En premier lieu, l’emploi des ETPT vacataires attribués est parfois fléché par l’administration centrale en fonction d’orientations nationales (par exemple, pour renforcer le service d’exécution des peines ou celui des tutelles). Si ces objectifs nationaux sont parfaitement légitimes, les chefs de cour restent néanmoins très attachés à la souplesse d’affectation et à la libre disposition de ces « crédits vacataires » qu’ils peuvent engager sur les secteurs d’activité les plus en difficulté de leur ressort.

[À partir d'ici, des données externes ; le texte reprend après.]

/-- The exponent of a context no longer matches its channel's (R217); in a lap without a record of the channel it is not judged.
(DESIGN CHOICE, notes/assumptions/88.md.) -/
def State.expMismatch (s : State) (k : Nat) : Bool :=
  let type := s.rd (ALM.CTXA.src_type k)
  let c := s.rd (ALM.CTXA.src k)
  type != 6 && type != 4 && (s.lapRecord c).isSome && s.rd (AFE.CTX.exp (c / 20) (c % 20)) != s.rd (ALM.CTXA.exp k)

/-- A condition against its limit and clear level: equality neither sets nor clears (R212). -/
def compareCond (old high : Bool) (x l c : Int) : Bool :=
  if high then (if old then !decide (x < c) else decide (l < x)) else (if old then !decide (c < x) else decide (x < l))

/-! ### One context -/

/-- The running delay of a context completes (R221). -/
def State.delayEnds (s : State) (k te : Nat) : State :=
  let cond := s.flag (ALM.CTXA.cond k)
  let q := s.flag (ALM.CTXA.q k)
  let ran := since48 te (s.rd (ALM.CTXA.t_timer k))
  if cond && !q then (if s.rd (ALM.CTXA.on_delay k) * 10000 ≤ ran then s.wr (ALM.CTXA.q k) 1 else s)
  else if !cond && q then (if s.rd (ALM.CTXA.off_delay k) * 10000 ≤ ran then s.wr (ALM.CTXA.q k) 0 else s)
  else s

/-- cond takes a value; delays start, complete or are cancelled (R220, R221). -/
def State.delays (s : State) (k te : Nat) (cond recovered : Bool) (onset : Nat) : State :=
  let old := s.flag (ALM.CTXA.cond k)
  let q := s.flag (ALM.CTXA.q k)
  let s1 :=
    if cond = old then (if recovered && cond != q then s.wr (ALM.CTXA.t_timer k) te else s)
    else
      let a := s.put (ALM.CTXA.cond k) cond
      if cond && !q then (a.wr (ALM.CTXA.t_timer k) te).wr (ALM.CTXA.t_onset k) onset
      else if !cond && q then a.wr (ALM.CTXA.t_timer k) te
      else if !cond then a.stickRun (ALM.CTXA.false_starts k) (ALM.CTXA.fs_ovf k)
      else a
  s1.delayEnds k te

/-- last_v takes the value of the input; a value that 32 bits cannot hold is not stated (R210). -/
def State.showValue (s : State) (k : Nat) (v : Int) : State :=
  if -(2 ^ 31 : Int) ≤ v ∧ v < 2 ^ 31 then s.wrInt (ALM.CTXA.last_v k) v
  else let (x, s1) := s.draw; s1.wr (ALM.CTXA.last_v k) (x % 2 ^ 32)

/-- A valid input: F and the counters clear, and the condition is formed (R212, R219, R220, R231). Only a compared value has a
possible-basis condition: a digital, fault or logic context shows no caution.
(DESIGN CHOICE, notes/assumptions/88.md.) -/
def State.validInput (s : State) (k te : Nat) (i : AlmInput) : State :=
  let recovered := s.layer k 0
  let s1 := ((s.setLayer k 0 false).wr (ALM.CTXA.inv_cnt k) 0).wr (ALM.CTXA.miss_cnt k) 0
  match i with
  | .direct cond onset =>
    let type := s.rd (ALM.CTXA.src_type k)
    let v : Int := if type = 4 then ofBool (cond ^^ bit (s.rd (ALM.CTXA.opt k)) 0)
      else if type = 5 then ((s.lapRecord (s.rd (ALM.CTXA.src k))).map ResultRec.value).getD 0 else ofBool cond
    (s1.showValue k v).delays k te cond recovered onset
  | .compare v u l c onset =>
    let high := s.highSide k
    let w : Int := if s.rd (ALM.CTXA.kind k) = 4 then v.natAbs else v
    let sure := if high then w - u else w + u
    let maybe := if high then w + u else w - u
    let x := match s.rd (ALM.CTXA.basis k) with | 0 => w | 1 => sure | _ => maybe
    let p := compareCond (s.alarm.possible.contains k) high maybe l c
    let s2 := s1.modAlm fun a => { a with possible := if p then addTo a.possible k else dropFrom a.possible k }
    (s2.showValue k w).delays k te (compareCond (s.flag (ALM.CTXA.cond k)) high x l c) recovered onset
  | _ => s1

/-- The shelving of a context runs down (R229). -/
def State.shelveRun (s : State) (k te : Nat) : State :=
  if !s.layer k 2 then s
  else
    let at_ := Keyed.get 0 s.alarm.shelvedAt k
    let start := if since48 te at_ ≤ since48 te s.alarm.lastTe then at_ else s.alarm.lastTe
    let left := s.rd (ALM.CTXA.shelve_left k) - since48 te start / 10000
    let s1 := s.wr (ALM.CTXA.shelve_left k) left
    if left = 0 then s1.setLayer k 2 false else s1

/-- The cause of a change that an evaluation finds (R246): the end of the layer that was reported, whatever it uncovers; else the
layer that is reported now; else recovery, a delay or the condition. -/
def changeCause (before after : Nat) (elapsed missing : Bool) : Nat :=
  if before = 4 then 0x05
  else if before = 5 ∧ after ≠ 5 then 0x08
  else if after = 5 then 0x07
  else if before = 7 then 0x0B
  else if after = 7 then (if missing then 0x0A else 0x09)
  else if elapsed then 0x01
  else 0x00

/-- An input that is not valid has been counted: its context enters F, or its delays run on (R219, R221). -/
def State.countedInput (s : State) (k te : Nat) (lost : Bool) : State :=
  if lost then s.setLayer k 0 true else if s.layer k 0 then s else s.delayEnds k te

/-- One context in an evaluation (R207, R219 to R233). -/
def State.evalCtx (s : State) (k te : Nat) : State :=
  let s0 := s.shelveRun k te
  if s0.layer k 3 then s0.settle k 0x05
  else
    let hidden := s.layer k 1 || s.layer k 2
    let before := s.rd (ALM.CTXA.state k)
    let su := s.flag (ALM.CTXA.sup_en k) && bit (s.rd ALM.SUPACT.cond) (s.rd (ALM.CTXA.sup k))
    let s1 := s0.setLayer k 1 su
    let q := s.flag (ALM.CTXA.q k)
    let input := s1.almInput k te
    let s2 := if s1.expMismatch k then s1.fault ALM.FAULT.cfgmis 0x0110 k else s1
    let s3 :=
      match input with
      | .absent h => if h && decide (2 ≤ s.level) then s2.modAlm fun a => { a with held := addTo a.held k } else s2
      | .invalid =>
        let a := s2.stickRun (ALM.CTXA.inv_cnt k) (ALM.CTXA.inv_ovf k)
        a.countedInput k te (decide (a.rd (ALM.CTXA.fault_n k) < a.rd (ALM.CTXA.inv_cnt k)))
      | .missing =>
        let a := s2.stickRun (ALM.CTXA.miss_cnt k) (ALM.CTXA.miss_ovf k)
        let n := a.rd (ALM.CTXA.miss_n k)
        a.countedInput k te (decide ((if n = 0 then 3 else n) < a.rd (ALM.CTXA.miss_cnt k)))
      | i => s2.validInput k te i
    let changed := s3.flag (ALM.CTXA.q k) != q
    let s4 := s3.followLayers k hidden changed
    let elapsed := changed && decide (0 < since48 te (s4.rd (ALM.CTXA.t_timer k)))
    let cause := changeCause before (s4.reported k) elapsed (input == .missing)
    ((s4.settle k cause).settleCaution k cause).showCtx k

En deuxième lieu, l’importance de ces emplois est devenue telle qu’elle influe désormais sur les durées d’affectation de ces agents : la situation du marché du travail permettant de recruter des personnes ayant un niveau élevé de formation générale, celles-ci assimilent rapidement les spécificités du poste d’affectation et, dans la plupart des cas, deviennent très vite opérationnelles. Aussi, là où, pour des considérations tenant souvent à des conséquences financières (paiement d’indemnités de chômage), prédominaient des contrats courts (trois mois), le souci d’efficacité tend, le plus souvent et notamment dans des situations peu ou prou assimilables à des comblements de postes de titulaires, à privilégier l’allongement de la durée des contrats (entre six et dix mois) plutôt que d’émietter sur la même durée de multiples contrats de courte durée.
S’agissant de recrutements temporaires et sans perspective de renouvellement d’une année sur l’autre, le recours aux vacataires ne saurait constituer une solution pérenne, même si cela tend à le devenir du fait de la pratique actuelle au sein du ministère de la justice : les chefs de juridiction et les directeurs de greffe restent en attente de ces affectations afin de maintenir le niveau d’activité des juridictions.
B. L’affectation de magistrats ou fonctionnaires placés.
1-Les magistrats placés sont appelés à remplacer temporairement les magistrats de leur grade des tribunaux de première instance et de la cour d'appel qui se trouvent empêchés d'exercer leurs fonctions du fait de congés de maladie, de longue maladie, pour maternité ou adoption ou du fait de leur participation à des stages de formation, ou admis à prendre leur congé annuel.
Ils peuvent, en outre, être temporairement affectés dans ces juridictions pour exercer, pendant une durée qui n'est pas renouvelable et qui ne peut excéder huit mois, les fonctions afférentes à un emploi vacant de leur grade.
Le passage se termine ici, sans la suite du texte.